Deficiencies of phosphorus plants remain stunted and develop a characteristic dark blue-green or purple coloration and dead necrotic areas on various parts. Phosphorus deficiency seriously inhibits protein synthesis and sugars accumulate in vegetative parts. Maturity of phosphorus deficient plants is often delayed.


A large amount of potassium is required for proper growth and development of the plant. It acts as a coenzyme or activator for many enzymes. It helps in determining anion-cation balance and turgidity in cells and is intricate in protein synthesis. It is also involved in the creation of cell membranes and in opening and closing of stomata.


Sulphur a part of minerals nutrition is absorbed as SO4- - ions. Most of the absorbed sulphate is translocate as such to the shoot where it is incorporated into organic compounds like sulphur comprising amino acids. Since sulphur is a constituent of some amino acids, it has indirect role in protein synthesis. Sulphur deficiency indications to breakdown of protein synthesis. Sulphur deficient plants show general yellowing of leaves, first noticed in younger leaves.


Another part of minerals nutrition, Magnesium is present in the soil in water soluble, redeemable, and fixed forms. It plays important role in photosynthesis and carbohydrate metabolism. It is an essential part of chlorophyll molecule. Roots and micro-organisms which lack chlorophyll require magnesium for the activation of numerous essential enzymes. Those enzymes which are known to utilize energy in ATP are activated by magnesium. Magnesium deficiency tempts extensive inter-venial chlorosis and necrotic or purple spots on mature leaves.


Calcium in the soil happens in a non-exchangeable form. It is found in plants mostly inside cell vacuoles as crystals of calcium oxalate. In cell walls, calcium forms relatively insoluble salts by reacting with pectic acids in the middle lamella. . Calcium pectases of the middle lamella cement the primary walls together so that cells of a tissue remain bound to one another. Calcium performs an essential function in minerals nutrition for the synthesis and stability of pectic substances. In higher plants, calcium is needed in low concentrations in membranes to maintain its structure and characteristics of differential permeability. Mitotic divisions, organic acid metabolism and nitrogen metabolism are seriously disturbed due to calcium deficiency.

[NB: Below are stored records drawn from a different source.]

theorem witness_EarlierTierWins : (samplePar.decodeMap.tier1 = [⟨0x3C0, 0x0C0, .br⟩] ++ ⟨0x3F0, 0x010, .ldiR .b⟩ ::
      sampleTier1.drop 2 ∧ (∀ q ∈ [(⟨0x3C0, 0x0C0, .br⟩ : MaskRow)], 0x01F#10 &&& q.mask ≠ q.pattern) ∧
      0x01F#10 &&& 0x3F0#10 = 0x010#10) ∧
    (samplePar.decodeMap.tier2 = sampleTier2.take 3 ++ ⟨0x3F0, 0x080, .sklt .x .imm⟩ :: [] ∧
      (∀ q ∈ samplePar.decodeMap.tier1 ++ sampleTier2.take 3, 0x08F#10 &&& q.mask ≠ q.pattern) ∧
      0x08F#10 &&& 0x3F0#10 = 0x080#10) ∧
    (samplePar.decodeMap.tier3 = [⟨0x000, .mov .ab⟩] ++ ⟨0x001, .ldIdx .a .x⟩ ::
        (sampleOneWord.drop 2 ++ sampleTwoWord) ∧
      (∀ q ∈ samplePar.decodeMap.tier1 ++ samplePar.decodeMap.tier2, 0x001#10 &&& q.mask ≠ q.pattern) ∧
      (∀ q ∈ [(⟨0x000, .mov .ab⟩ : ExactRow)], q.op ≠ 0x001)) := by
  refine ⟨⟨rfl, by decide⟩, ⟨rfl, by decide⟩, rfl, by decide⟩

theorem witness_UnassignedOpcodeDecodesIllegal : isFixedOp 0x2FF = false ∧
    samplePar.decodeMap.tier1.any (fun r => r.claims 0x2FF) = false ∧
    samplePar.decodeMap.tier2.any (fun r => r.claims 0x2FF) = false ∧
    samplePar.decodeMap.tier3.any (fun r => r.op == 0x2FF) = false := by decide

theorem witness_DecodedIsWellFormed : decode samplePar 0x304 0x155 = .ok (.brl 0x304 0x155) ∧
    tw samplePar 0x304 = true ∧ Instr.brl 0x304 0x155 ≠ .illegal 0x304 ∧
    (Instr.brl 0x304 0x155).opcodeWord = some 0x304 ∧
    (decode samplePar 0x03F 0x155 = .ok (.add (.imm 15)) ∧ tw samplePar 0x03F = false ∧
      (Instr.add (.imm 15)).literal = some 15) ∧
    isFixedOp 0x3F7 = false ∧ (handlerAt samplePar.decodeMap 0x3F7).lengthOk (tw samplePar 0x3F7) = true :=
  ⟨rfl, by decide, by decide, rfl, ⟨rfl, by decide, rfl⟩, by decide, by decide⟩

theorem witness_EncodeDecodeRoundTrip : encode samplePar (.ldiA 15) = some [0x23F] ∧
    decode samplePar 0x23F 0 = .ok (.ldiA 15) := ⟨by decide, rfl⟩

theorem witness_PlacedWordIsRead : Memory.sorted [(0, 0x44), (0x7FFF, 3)] = true := by decide

theorem witness_SourceOperandReads : cellHolds { base with x := 15 } (ea (.idx .x) { base with x := 15 }) 2 ∧
    (inRam samplePar (ea (.direct 0xFF) base) = true ∧ readCell base 0xFF = none) ∧
    0x3C0 ≤ (ea (.direct 0x3C0) base).toNat ∧ unusedAddr base (ea (.direct 0x3BF) base) ∧
    unusedAddr base (ea (.direct 0x100) base) := by
  unfold cellHolds unusedAddr; decide

theorem witness_LoadReadsCell : cellHolds { base with y := 15 } (eaIdx .y { base with y := 15 }) 2 ∧
    cellHolds base 0x001 4 := by unfold cellHolds; decide

theorem witness_LoadUnusedIsDraw : unusedAddr { base with x := 0x100 } (eaIdx .x { base with x := 0x100 }) ∧
    unusedAddr base 0x3BF := by unfold unusedAddr; decide

theorem witness_LoadFaults : 0x3C0 ≤ (0x3C0#10).toNat ∧ (inRam samplePar 0xFF = true ∧ readCell base 0xFF = none) ∧
    0x3C0 ≤ (eaIdx .x { base with x := 0x3FF }).toNat ∧
    (inRam samplePar (eaIdx .x base) = true ∧ readCell base (eaIdx .x base) = none) := by decide
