-- ==== Sys2Proof/Word.lean ====
section
/-! DEFINITION. The widths of the machine (00_scope.md R5): bytes, words, doublewords and the fields of an instruction word
(30_encoding.md R91). -/

namespace Sys2Proof

/-- One byte of memory (20_memory.md R60). -/
abbrev Byte := BitVec 8

/-- A general register, HI, LO, pc, an address, an instruction word: 32 bits (00_scope.md R5, XLEN). -/
abbrev Word := BitVec 32

/-- A double-precision pattern, a 64-bit product or accumulator. -/
abbrev DWord := BitVec 64

/-- A register number, a shift amount or a hint: a 5-bit field (30_encoding.md R91). -/
abbrev Reg := BitVec 5

/-- A coprocessor 1 condition flag number 0 to 7 (10_state.md R31). -/
abbrev CondFlag := BitVec 3

/-- The 16-bit immediate, offset or branch distance (30_encoding.md R91). -/
abbrev Imm16 := BitVec 16

/-- The low 32 bits of an exact integer, two's complement: the pseudocode's `mod 2^32` (00_scope.md R10). -/
def wordOfInt (n : Int) : Word := BitVec.ofInt 32 n

end Sys2Proof
end

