-- ==== Sys2Proof/Machine/MulDiv.lean ====
section
/-! DEFINITION. Multiply, divide, HI and LO (41_multiply_divide.md R160 to R175): one meaning per instruction. -/

namespace Sys2Proof.Machine

/-- `div rs,rt` (41_multiply_divide.md R163); a zero divisor draws HI and LO (R161, log 5). -/
def execDiv (rs : Reg) (rt : Reg) (s : State) : Result :=
  if s.x rt = 0 then .next s.drawHiLo.advance
  else .next (s.setHiLo (wordOfInt ((s.x rs).toInt.tmod (s.x rt).toInt) ++ wordOfInt ((s.x rs).toInt.tdiv (s.x rt).toInt))).advance

/-- `divu rs,rt` (41_multiply_divide.md R164); a zero divisor draws HI and LO (R161, log 5). -/
def execDivu (rs : Reg) (rt : Reg) (s : State) : Result :=
  if s.x rt = 0 then .next s.drawHiLo.advance
  else .next (s.setHiLo (s.x rs % s.x rt ++ s.x rs / s.x rt)).advance

/-- `madd rs,rt` (41_multiply_divide.md R165). -/
def execMadd (rs : Reg) (rt : Reg) (s : State) : Result :=
  .next (s.setHiLo (s.acc + signedProduct (s.x rs) (s.x rt))).advance

/-- `maddu rs,rt` (41_multiply_divide.md R166). -/
def execMaddu (rs : Reg) (rt : Reg) (s : State) : Result :=
  .next (s.setHiLo (s.acc + unsignedProduct (s.x rs) (s.x rt))).advance

/-- `mfhi rd` (41_multiply_divide.md R167). -/
def execMfhi (rd : Reg) (s : State) : Result :=
  .next (s.setX rd (s.hi)).advance

/-- `mflo rd` (41_multiply_divide.md R168). -/
def execMflo (rd : Reg) (s : State) : Result :=
  .next (s.setX rd (s.lo)).advance

/-- `msub rs,rt` (41_multiply_divide.md R169). -/
def execMsub (rs : Reg) (rt : Reg) (s : State) : Result :=
  .next (s.setHiLo (s.acc - signedProduct (s.x rs) (s.x rt))).advance

/-- `msubu rs,rt` (41_multiply_divide.md R170). -/
def execMsubu (rs : Reg) (rt : Reg) (s : State) : Result :=
  .next (s.setHiLo (s.acc - unsignedProduct (s.x rs) (s.x rt))).advance

/-- `mthi rs` (41_multiply_divide.md R171). -/
def execMthi (rs : Reg) (s : State) : Result :=
  .next { s with hi := s.x rs }.advance

/-- `mtlo rs` (41_multiply_divide.md R172). -/
def execMtlo (rs : Reg) (s : State) : Result :=
  .next { s with lo := s.x rs }.advance

/-- `mul rd,rs,rt` (41_multiply_divide.md R173); HI and LO take the signed product. -/
def execMul (rd : Reg) (rs : Reg) (rt : Reg) (s : State) : Result :=
  .next ((s.setHiLo (signedProduct (s.x rs) (s.x rt))).setX rd
    ((signedProduct (s.x rs) (s.x rt)).extractLsb' 0 32)).advance

/-- `mult rs,rt` (41_multiply_divide.md R174). -/
def execMult (rs : Reg) (rt : Reg) (s : State) : Result :=
  .next (s.setHiLo (signedProduct (s.x rs) (s.x rt))).advance

/-- `multu rs,rt` (41_multiply_divide.md R175). -/
def execMultu (rs : Reg) (rt : Reg) (s : State) : Result :=
  .next (s.setHiLo (unsignedProduct (s.x rs) (s.x rt))).advance

end Sys2Proof.Machine
end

Iron is a relatively immobile ion and is absorbed both in ferrous and ferric forms. It has a number of important functions in the overall metabolism of plants. It is a vital constituent of ferredoxin and cytochromes and acts as an activator for enzymes catalyzing reactions of chlorophyll synthesis. Iron is also found in enzymes like peroxidases and catalases. Iron-deficient plants are causes lack of minerals nutrition and develop pronounced interveinal chlorosis on younger leaves.